TASK OBJECTIVE:
Below are entries. Reproduce exactly the lines between the line holding "(s.dev.Refuses slot 0x0127" and the line holding "the COMMIT in", inclusive, and only those.

SOURCE DATA:

/-- spec/00 R25, spec/16 R552, R668: a command of these that some check refuses completes at once with the status that the order of R668
chooses, and has no other effect. -/
def Obligations.RefusedCommandsOnlyComplete : Prop := ∀ (s : State) (slot st : Nat) (o : HOp),
  let done : Host.Outcome State Fault Refusal := .next (s.withDev (s.dev.finish o st []))
  (s.dev.Refuses slot 0x0102 true s.dev.drainChecks o st → exec (.drain slot) s = done) ∧
  (s.dev.Refuses slot 0x0110 false s.dev.jobChecks o st → exec (.job slot) s = done) ∧
  (s.dev.Refuses slot 0x0111 false s.dev.copyChecks o st → exec (.copy slot) s = done) ∧
  (s.dev.Refuses slot 0x0112 false (s.dev.tblLoadChecks s.now) o st → exec (.tblLoad slot) s = done) ∧
  (s.dev.Refuses slot 0x0114 true s.dev.scrubChecks o st → exec (.scrub slot) s = done) ∧
  (s.dev.Refuses slot 0x0115 true s.dev.eraseChecks o st → exec (.erase slot) s = done) ∧
  (s.dev.Refuses slot 0x0116 true (s.dev.setChecks 1 256 64 64 0) o st → exec (.classSet slot) s = done) ∧
  (s.dev.Refuses slot 0x0117 true s.dev.progChecks o st → exec (.progLoad slot) s = done) ∧
  (s.dev.Refuses slot 0x0120 false s.dev.replChecks o st → exec (.replaceRows slot) s = done) ∧
  (s.dev.Refuses slot 0x0121 true (s.dev.setChecks 2 4096 64 64 0) o st → exec (.tblSet slot) s = done) ∧
  (s.dev.Refuses slot 0x0122 true s.dev.shardChecks o st → exec (.shardSet slot) s = done) ∧
  (s.dev.Refuses slot 0x0123 true s.dev.migChecks o st → exec (.migrate slot) s = done) ∧
  (s.dev.Refuses slot 0x0124 true (s.dev.setChecks 1 256 64 64 0) o st → exec (.graphSet slot) s = done) ∧
  (s.dev.Refuses slot 0x0125 false s.dev.updChecks o st → exec (.update slot) s = done) ∧
  (s.dev.Refuses slot 0x0127 true (s.dev.setChecks 2 4096 32 32 0) o st → exec (.updBindSet slot) s = done) ∧
  (s.dev.Refuses slot 0x0128 true (s.dev.setChecks 2 1024 64 64 8) o st → exec (.layerSet slot) s = done) ∧
  (∀ n, n = 8 + 8 * (s.dev.num (o.f 40 8) 1 % 64) → s.dev.Refuses slot 0x0126 true (s.dev.setChecks 1 64 n 8 0) o st →
    exec (.updProgSet slot) s = done) ∧
  (s.dev.Refuses slot 0x0140 true s.dev.routeChecks o st → exec (.routeSet slot) s = done) ∧
  (s.dev.reqReady slot 0x0103 = true → s.dev.Refuses slot 0x0103 false (s.dev.reqChecks HOp.maySuspend) o st →
    exec (.suspend slot) s = done) ∧
  (s.dev.reqReady slot 0x0104 = true → s.dev.Refuses slot 0x0104 false (s.dev.reqChecks HOp.mayResume) o st →
    exec (.resume slot) s = done) ∧
  (s.dev.reqReady slot 0x0105 = true → s.dev.Refuses slot 0x0105 false (s.dev.reqChecks HOp.mayCancel) o st →
    exec (.cancel slot) s = done)

/-- spec/16 R558, R562, R564: the events of operations. A drain completes OK once nothing that started before is outstanding against its
target, and is released with E_BUSY when its time has passed; a suspended job completes with E_SUSPENDED once it is still; a unit adopts
the COMMIT in progress at its safe point, and the last one completes it. -/
def Obligations.OperationEventsAct : Prop := ∀ (s : State) (h : Nat) (o : HOp),
  (s.dev.waitingDrain h = some o → o.drainKind = 0 → s.dev.rangeBusy (o.f 40 8) (o.f 48 8) = false →
    exec (.drainComplete h) s = .next (s.withDev (s.dev.finish o sOk (o.results s.dev s.now) .covering))) ∧
  (s.dev.waitingDrain h = some o → o.drainKind ≠ 0 → s.dev.tableDrainBusy (o.f 34 2 % 4096) = false →
    exec (.drainComplete h) s = .next (s.withDev (s.dev.finish o sOk (o.results s.dev s.now) .covering))) ∧
  (s.dev.waitingDrain h = some o →
    let t := max s.now (o.at_ + o.f 36 4 * 12000000)
    exec (.drainTimeout h) s = .next { s with mach := { s.mach with
      und := { s.mach.und with now := t }
      dev := (s.dev.finish o eBusy (o.results s.dev t)).settle t } }) ∧
  (∀ j b, s.dev.handleOp h = some o → o.opc = 0x0110 → o.job = some j → o.st = .suspending b → s.dev.jobStill j = true →
    exec (.jobSuspended h) s =
      .next (s.withDev (((s.dev.finish o eSuspended (o.results s.dev s.now) .suspended).finishReq b sOk).freezeJob j))) ∧
  (∀ j b q, s.dev.handleOp h = some o → o.opc = 0x0110 → o.job = some j → o.st = .suspending b → s.dev.slotOp b = some q →
    let t := max s.now (q.at_ + 100 * 12000000)
    exec (.suspendTimeout h) s = .next { s with mach := { s.mach with
      und := { s.mach.und with now := t }
      dev := ((((s.dev.modOp h fun x => { x with st := .running }).finishReq b eBusy).modJob j
        fun x => { x with halted := false }).schedule t (j / 4096)) } }) ∧
  (∀ c r u, s.dev.host.commits = c :: r → c.started = true → s.dev.adopters.contains u = true → c.done.contains u = false →
    let c' : Commit := { c with done := c.done ++ [u] }
    let d := (s.dev.adoptUnit s.now c.conf u (s.dev.rd .CXL_EPOCH)).onHost fun h => { h with commits := c' :: r }
    ((d.adopters.all fun x => c'.done.contains x) = false → exec (.commitAdopt u) s = .next (s.withDev d)) ∧
    ((d.adopters.all fun x => c'.done.contains x) = true →
      exec (.commitAdopt u) s = .next (s.withMach (({ s.mach with dev := d } : Mach).commitEnd c'))))

/-- spec/16 R540 to R543, R565, spec/17 R574, R599: the host's link. It trains at 4, 8 or 16 lanes from BOOT on; its loss is flagged; a
failed IDE check is flagged; a decoder is set or taken away; every snoop is a miss; each mailbox request is answered. spec/16 R540, R554,
R555, R558, R565: blocks and host answers. A block of an operation that is to go on, and whose reads need not wait, is done; a failed
CXL.cache access ends its command with E_FAULT; an answered read of a COPY keeps the data for the block, an answered write is the block's
end. -/
def Obligations.HostLinkAndBlocksAct : Prop :=
  (∀ (s : State),
    (∀ w fast lopt ide, s.mach.cxlMay = true → s.dev.host.link = false → w = 4 ∨ w = 8 ∨ w = 16 →
      exec (.cxlLinkUp w fast lopt ide) s = .next (s.withDev { s.dev with host := { s.dev.host with
        link := true
        linkReg := w + (if fast then 2 ^ 5 else 0) + (if lopt then 2 ^ 6 else 0) + if ide then 2 ^ 7 else 0 } })) ∧
    (s.dev.host.link = true → s.dev.host.cacheReqs = [] →
      exec .cxlLinkDown s = .next (s.withDev ({ s.dev with host := { s.dev.host with link := false, linkReg := 0 } }.cxlFlag 0))) ∧
    (s.dev.host.link = true → exec .ideCheckFail s = .next (s.withDev (s.dev.cxlFlag 1))) ∧
    (∀ n base size, s.dev.host.link = true → n < 8 → size % 2 ^ 28 = 0 → 2 ^ 28 ≤ size → size ≤ 2 ^ 40 → base % 2 ^ 28 = 0 →
      exec (.hdmDecoderEnable n true base size) s =
        .next (s.withDev { s.dev with host := { s.dev.host with decs := s.dev.host.decs.put {} n ⟨true, base, size⟩ } })) ∧
    (∀ n base size, s.dev.host.link = true → n < 8 →
      exec (.hdmDecoderEnable n false base size) s =
        .next (s.withDev { s.dev with host := { s.dev.host with decs := s.dev.host.decs.put {} n {} } })) ∧
    (s.dev.host.link = true → exec .hostSnoop s = .next (s.withDev (s.dev.emit .snoopMiss))) ∧
    (∀ req, s.dev.host.link = true → exec (.spdmRequest req) s = .next { s with mach := { s.mach with
      und := { s.mach.und with spdm := min 4 (Config.spdmSessions s.mach.und.spdm req) }
      dev := s.dev.emit (.doe (Config.spdmAnswer s.mach.und.spdm s.mach.und.meas req)) } }) ∧
    (∀ req, s.dev.host.link = true →
      exec (.cdatRequest req) s =
        .next (s.withDev (s.dev.emit (.doe (Config.cdatAnswer (s.dev.pres.hbms + s.dev.pres.lpds * 2 ^ 8) req)))))) ∧
  (∀ (s : State) (h slot : Nat) (o : HOp),
    (s.dev.handleOp h = some o → o.st = .running → s.dev.opWaits o = false →
      (s.dev.host.cacheReqs.any fun q => q.slot == o.slot) = false → o.srcHost = false →
      (∀ bad, o.opc = 0x0111 → exec (.longOpBlockDone h bad) s = .next (s.withDev (s.dev.copyBlock s.now o))) ∧
      (∀ bad, o.opc = 0x0112 → exec (.longOpBlockDone h bad) s = .next (s.withDev (s.dev.tblBlock s.now o))) ∧
      (∀ bad, o.opc = 0x0113 → o.total ≠ 0 → exec (.longOpBlockDone h bad) s = .next (s.withDev (s.dev.tileBlock s.now o))) ∧
      (∀ bad, o.opc = 0x0114 → exec (.longOpBlockDone h bad) s = .next (s.withMach (s.mach.scrubBlock o bad))) ∧
      (∀ bad, o.opc = 0x0115 → exec (.longOpBlockDone h bad) s = .next (s.withDev (s.dev.eraseBlock s.now o)))) ∧
    (∀ req data pm, (s.dev.host.cacheReqs.find? fun q => q.slot == slot) = some req →
      let d := { s.dev with host := { s.dev.host with cacheReqs := s.dev.host.cacheReqs.erase req } }
      exec (.cxlCacheResponse slot false data pm) s = .next (s.withDev (s.dev.cacheFail s.now slot)) ∧
      (d.slotOp slot = some o → data.length = req.len → o.opc = 0x0111 →
        (req.write = false → exec (.cxlCacheResponse slot true data pm) s =
          .next (s.withDev (d.modOp o.handle fun q => { q with buf := data, bufPm := pm }))) ∧
        (req.write = true → exec (.cxlCacheResponse slot true data pm) s = .next (s.withDev (d.blockDone s.now o req.len))))))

SOLUTION TO THE EXERCISE:
  (s.dev.Refuses slot 0x0127 true (s.dev.setChecks 2 4096 32 32 0) o st → exec (.updBindSet slot) s = done) ∧
  (s.dev.Refuses slot 0x0128 true (s.dev.setChecks 2 1024 64 64 8) o st → exec (.layerSet slot) s = done) ∧
  (∀ n, n = 8 + 8 * (s.dev.num (o.f 40 8) 1 % 64) → s.dev.Refuses slot 0x0126 true (s.dev.setChecks 1 64 n 8 0) o st →
    exec (.updProgSet slot) s = done) ∧
  (s.dev.Refuses slot 0x0140 true s.dev.routeChecks o st → exec (.routeSet slot) s = done) ∧
  (s.dev.reqReady slot 0x0103 = true → s.dev.Refuses slot 0x0103 false (s.dev.reqChecks HOp.maySuspend) o st →
    exec (.suspend slot) s = done) ∧
  (s.dev.reqReady slot 0x0104 = true → s.dev.Refuses slot 0x0104 false (s.dev.reqChecks HOp.mayResume) o st →
    exec (.resume slot) s = done) ∧
  (s.dev.reqReady slot 0x0105 = true → s.dev.Refuses slot 0x0105 false (s.dev.reqChecks HOp.mayCancel) o st →
    exec (.cancel slot) s = done)

/-- spec/16 R558, R562, R564: the events of operations. A drain completes OK once nothing that started before is outstanding against its
target, and is released with E_BUSY when its time has passed; a suspended job completes with E_SUSPENDED once it is still; a unit adopts
the COMMIT in progress at its safe point, and the last one completes it. -/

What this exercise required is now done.